DIRECTIONS FOR THIS TASK: Although the data below holds other lines too, output only those from the line with "(Table.get? s.dev.selid.quench q" up to and including the line with "t.answered n c stOK 0 [byte", exactly as they appear.

(Saved data entries)
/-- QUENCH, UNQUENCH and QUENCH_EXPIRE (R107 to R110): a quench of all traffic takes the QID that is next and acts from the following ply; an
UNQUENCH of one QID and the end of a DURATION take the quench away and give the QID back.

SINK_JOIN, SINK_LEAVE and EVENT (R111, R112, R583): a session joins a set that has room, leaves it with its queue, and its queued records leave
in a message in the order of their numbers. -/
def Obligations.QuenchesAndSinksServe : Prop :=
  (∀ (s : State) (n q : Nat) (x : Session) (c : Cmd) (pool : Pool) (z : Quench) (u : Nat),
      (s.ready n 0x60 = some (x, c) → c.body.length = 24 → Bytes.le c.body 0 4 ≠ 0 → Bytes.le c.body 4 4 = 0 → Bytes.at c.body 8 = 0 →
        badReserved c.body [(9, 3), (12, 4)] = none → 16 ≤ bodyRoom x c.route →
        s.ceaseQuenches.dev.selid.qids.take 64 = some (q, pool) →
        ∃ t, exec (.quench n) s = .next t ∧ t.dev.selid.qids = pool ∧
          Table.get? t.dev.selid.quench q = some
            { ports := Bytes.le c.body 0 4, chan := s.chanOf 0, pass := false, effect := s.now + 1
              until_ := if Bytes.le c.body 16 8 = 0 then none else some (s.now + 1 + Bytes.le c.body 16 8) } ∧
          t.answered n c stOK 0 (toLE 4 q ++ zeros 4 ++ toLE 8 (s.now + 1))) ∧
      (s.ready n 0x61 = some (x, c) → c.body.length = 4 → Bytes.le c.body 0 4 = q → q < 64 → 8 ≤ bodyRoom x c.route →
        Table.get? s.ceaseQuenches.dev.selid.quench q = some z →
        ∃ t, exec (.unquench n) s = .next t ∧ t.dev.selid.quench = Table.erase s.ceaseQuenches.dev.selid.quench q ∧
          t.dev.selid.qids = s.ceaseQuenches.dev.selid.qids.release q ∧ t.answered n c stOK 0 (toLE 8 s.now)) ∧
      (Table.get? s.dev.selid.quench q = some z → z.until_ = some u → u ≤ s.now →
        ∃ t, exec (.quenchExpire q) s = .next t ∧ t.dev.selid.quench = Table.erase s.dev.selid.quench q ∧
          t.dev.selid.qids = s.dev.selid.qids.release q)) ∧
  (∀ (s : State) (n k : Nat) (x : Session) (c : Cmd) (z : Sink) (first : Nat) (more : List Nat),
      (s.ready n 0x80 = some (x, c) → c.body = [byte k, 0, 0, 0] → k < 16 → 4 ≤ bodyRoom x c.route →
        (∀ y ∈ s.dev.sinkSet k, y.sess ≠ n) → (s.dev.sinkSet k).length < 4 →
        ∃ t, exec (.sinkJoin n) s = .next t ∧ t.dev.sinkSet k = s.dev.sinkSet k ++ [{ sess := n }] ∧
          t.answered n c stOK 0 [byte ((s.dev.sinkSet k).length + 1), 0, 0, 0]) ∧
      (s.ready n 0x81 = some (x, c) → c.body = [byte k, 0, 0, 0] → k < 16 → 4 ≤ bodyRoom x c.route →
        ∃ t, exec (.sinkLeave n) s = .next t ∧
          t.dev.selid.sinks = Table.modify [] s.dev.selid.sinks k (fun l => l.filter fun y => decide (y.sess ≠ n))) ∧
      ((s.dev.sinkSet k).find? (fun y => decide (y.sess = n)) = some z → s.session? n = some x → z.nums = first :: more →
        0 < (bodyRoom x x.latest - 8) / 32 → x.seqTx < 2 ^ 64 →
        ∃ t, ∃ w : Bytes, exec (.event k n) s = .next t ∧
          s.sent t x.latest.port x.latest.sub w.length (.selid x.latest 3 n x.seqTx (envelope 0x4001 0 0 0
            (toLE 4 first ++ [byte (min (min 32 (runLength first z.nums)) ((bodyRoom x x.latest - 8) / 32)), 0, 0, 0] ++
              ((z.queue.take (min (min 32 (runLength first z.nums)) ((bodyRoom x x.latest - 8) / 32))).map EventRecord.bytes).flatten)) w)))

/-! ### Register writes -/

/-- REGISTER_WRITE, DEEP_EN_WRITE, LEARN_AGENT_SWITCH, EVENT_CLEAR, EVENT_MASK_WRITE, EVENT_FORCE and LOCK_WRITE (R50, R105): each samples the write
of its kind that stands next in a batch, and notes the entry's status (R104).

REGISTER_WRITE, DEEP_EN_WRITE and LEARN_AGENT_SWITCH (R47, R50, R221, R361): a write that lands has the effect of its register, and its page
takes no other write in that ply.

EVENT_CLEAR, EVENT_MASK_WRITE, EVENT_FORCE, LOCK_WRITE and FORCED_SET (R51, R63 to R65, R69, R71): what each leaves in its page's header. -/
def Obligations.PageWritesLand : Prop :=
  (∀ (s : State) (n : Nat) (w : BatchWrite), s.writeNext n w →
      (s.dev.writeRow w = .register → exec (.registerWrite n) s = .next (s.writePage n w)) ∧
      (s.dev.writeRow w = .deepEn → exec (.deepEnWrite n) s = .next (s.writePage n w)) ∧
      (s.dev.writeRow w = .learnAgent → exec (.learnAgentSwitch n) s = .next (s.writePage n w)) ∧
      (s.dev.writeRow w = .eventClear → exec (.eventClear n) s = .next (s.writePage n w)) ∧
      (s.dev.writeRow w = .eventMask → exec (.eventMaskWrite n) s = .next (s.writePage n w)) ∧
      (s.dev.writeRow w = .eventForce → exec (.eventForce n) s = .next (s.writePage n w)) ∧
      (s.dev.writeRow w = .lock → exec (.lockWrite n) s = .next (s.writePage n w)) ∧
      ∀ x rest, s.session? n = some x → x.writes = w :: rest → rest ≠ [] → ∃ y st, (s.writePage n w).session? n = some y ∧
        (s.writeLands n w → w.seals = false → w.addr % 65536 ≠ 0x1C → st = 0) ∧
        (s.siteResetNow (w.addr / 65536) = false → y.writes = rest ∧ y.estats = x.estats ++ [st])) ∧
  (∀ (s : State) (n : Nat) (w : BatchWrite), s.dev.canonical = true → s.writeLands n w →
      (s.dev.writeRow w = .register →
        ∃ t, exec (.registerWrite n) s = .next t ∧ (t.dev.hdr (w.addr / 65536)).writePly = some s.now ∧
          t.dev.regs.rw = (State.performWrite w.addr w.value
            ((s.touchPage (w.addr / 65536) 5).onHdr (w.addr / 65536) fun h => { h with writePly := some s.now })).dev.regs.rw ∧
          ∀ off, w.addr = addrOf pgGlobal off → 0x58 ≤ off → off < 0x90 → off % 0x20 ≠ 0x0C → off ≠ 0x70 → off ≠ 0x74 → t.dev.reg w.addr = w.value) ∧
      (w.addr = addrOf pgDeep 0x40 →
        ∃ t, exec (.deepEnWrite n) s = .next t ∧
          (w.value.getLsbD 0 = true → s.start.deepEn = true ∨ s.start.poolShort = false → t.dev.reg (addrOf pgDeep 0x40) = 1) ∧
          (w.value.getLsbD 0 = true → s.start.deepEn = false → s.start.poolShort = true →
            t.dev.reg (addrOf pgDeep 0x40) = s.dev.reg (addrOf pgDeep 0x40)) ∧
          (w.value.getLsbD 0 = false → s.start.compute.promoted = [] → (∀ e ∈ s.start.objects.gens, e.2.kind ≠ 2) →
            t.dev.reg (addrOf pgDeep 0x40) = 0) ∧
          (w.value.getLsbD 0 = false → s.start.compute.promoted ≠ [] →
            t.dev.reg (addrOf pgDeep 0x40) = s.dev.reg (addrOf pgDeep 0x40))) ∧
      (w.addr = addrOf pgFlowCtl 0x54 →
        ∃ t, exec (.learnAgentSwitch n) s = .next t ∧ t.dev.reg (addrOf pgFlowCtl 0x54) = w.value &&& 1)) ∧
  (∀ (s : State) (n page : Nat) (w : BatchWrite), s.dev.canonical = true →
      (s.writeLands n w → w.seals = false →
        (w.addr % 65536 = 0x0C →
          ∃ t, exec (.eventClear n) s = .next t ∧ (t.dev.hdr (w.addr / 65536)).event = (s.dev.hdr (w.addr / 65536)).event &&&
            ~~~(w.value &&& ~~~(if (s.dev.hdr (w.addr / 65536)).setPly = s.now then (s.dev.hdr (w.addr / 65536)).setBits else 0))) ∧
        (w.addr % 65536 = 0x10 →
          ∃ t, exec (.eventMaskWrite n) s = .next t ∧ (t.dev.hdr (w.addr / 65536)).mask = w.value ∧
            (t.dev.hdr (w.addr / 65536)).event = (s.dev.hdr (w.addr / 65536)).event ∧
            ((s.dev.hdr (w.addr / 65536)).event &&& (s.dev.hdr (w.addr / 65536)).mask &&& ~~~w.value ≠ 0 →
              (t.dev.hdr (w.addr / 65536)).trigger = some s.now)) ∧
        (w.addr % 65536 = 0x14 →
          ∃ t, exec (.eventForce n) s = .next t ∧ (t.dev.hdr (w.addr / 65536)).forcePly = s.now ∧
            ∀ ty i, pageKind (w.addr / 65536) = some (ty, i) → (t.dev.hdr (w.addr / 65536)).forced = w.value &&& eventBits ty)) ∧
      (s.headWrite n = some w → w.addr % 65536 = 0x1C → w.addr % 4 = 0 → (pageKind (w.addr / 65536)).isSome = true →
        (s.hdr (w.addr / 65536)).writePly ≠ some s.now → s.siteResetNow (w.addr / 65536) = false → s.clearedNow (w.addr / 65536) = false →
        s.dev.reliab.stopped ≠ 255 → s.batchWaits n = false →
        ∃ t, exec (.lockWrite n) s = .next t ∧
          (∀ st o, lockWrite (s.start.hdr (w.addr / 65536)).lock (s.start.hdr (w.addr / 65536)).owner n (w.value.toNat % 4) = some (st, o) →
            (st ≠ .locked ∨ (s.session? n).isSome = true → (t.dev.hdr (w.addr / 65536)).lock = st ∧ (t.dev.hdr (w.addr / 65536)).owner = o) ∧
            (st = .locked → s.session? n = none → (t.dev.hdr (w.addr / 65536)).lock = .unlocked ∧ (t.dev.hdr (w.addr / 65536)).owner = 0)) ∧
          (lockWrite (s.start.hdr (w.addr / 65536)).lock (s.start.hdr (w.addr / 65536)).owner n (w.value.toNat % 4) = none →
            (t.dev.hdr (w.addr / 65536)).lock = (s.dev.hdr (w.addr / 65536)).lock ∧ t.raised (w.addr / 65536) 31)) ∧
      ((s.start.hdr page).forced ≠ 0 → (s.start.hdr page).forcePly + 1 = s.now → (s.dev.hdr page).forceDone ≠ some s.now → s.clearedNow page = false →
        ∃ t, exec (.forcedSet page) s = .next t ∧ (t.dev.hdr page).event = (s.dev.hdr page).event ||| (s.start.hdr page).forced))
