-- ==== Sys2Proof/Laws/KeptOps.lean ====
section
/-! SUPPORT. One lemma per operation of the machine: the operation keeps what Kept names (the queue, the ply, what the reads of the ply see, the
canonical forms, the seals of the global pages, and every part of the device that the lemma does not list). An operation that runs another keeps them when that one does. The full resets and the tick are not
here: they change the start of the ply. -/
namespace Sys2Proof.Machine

ANSWER SECTION:
      (Table.get? s.dev.selid.quench q = some z → z.until_ = some u → u ≤ s.now →
        ∃ t, exec (.quenchExpire q) s = .next t ∧ t.dev.selid.quench = Table.erase s.dev.selid.quench q ∧
          t.dev.selid.qids = s.dev.selid.qids.release q)) ∧
  (∀ (s : State) (n k : Nat) (x : Session) (c : Cmd) (z : Sink) (first : Nat) (more : List Nat),
      (s.ready n 0x80 = some (x, c) → c.body = [byte k, 0, 0, 0] → k < 16 → 4 ≤ bodyRoom x c.route →
        (∀ y ∈ s.dev.sinkSet k, y.sess ≠ n) → (s.dev.sinkSet k).length < 4 →
        ∃ t, exec (.sinkJoin n) s = .next t ∧ t.dev.sinkSet k = s.dev.sinkSet k ++ [{ sess := n }] ∧
          t.answered n c stOK 0 [byte ((s.dev.sinkSet k).length + 1), 0, 0, 0]) ∧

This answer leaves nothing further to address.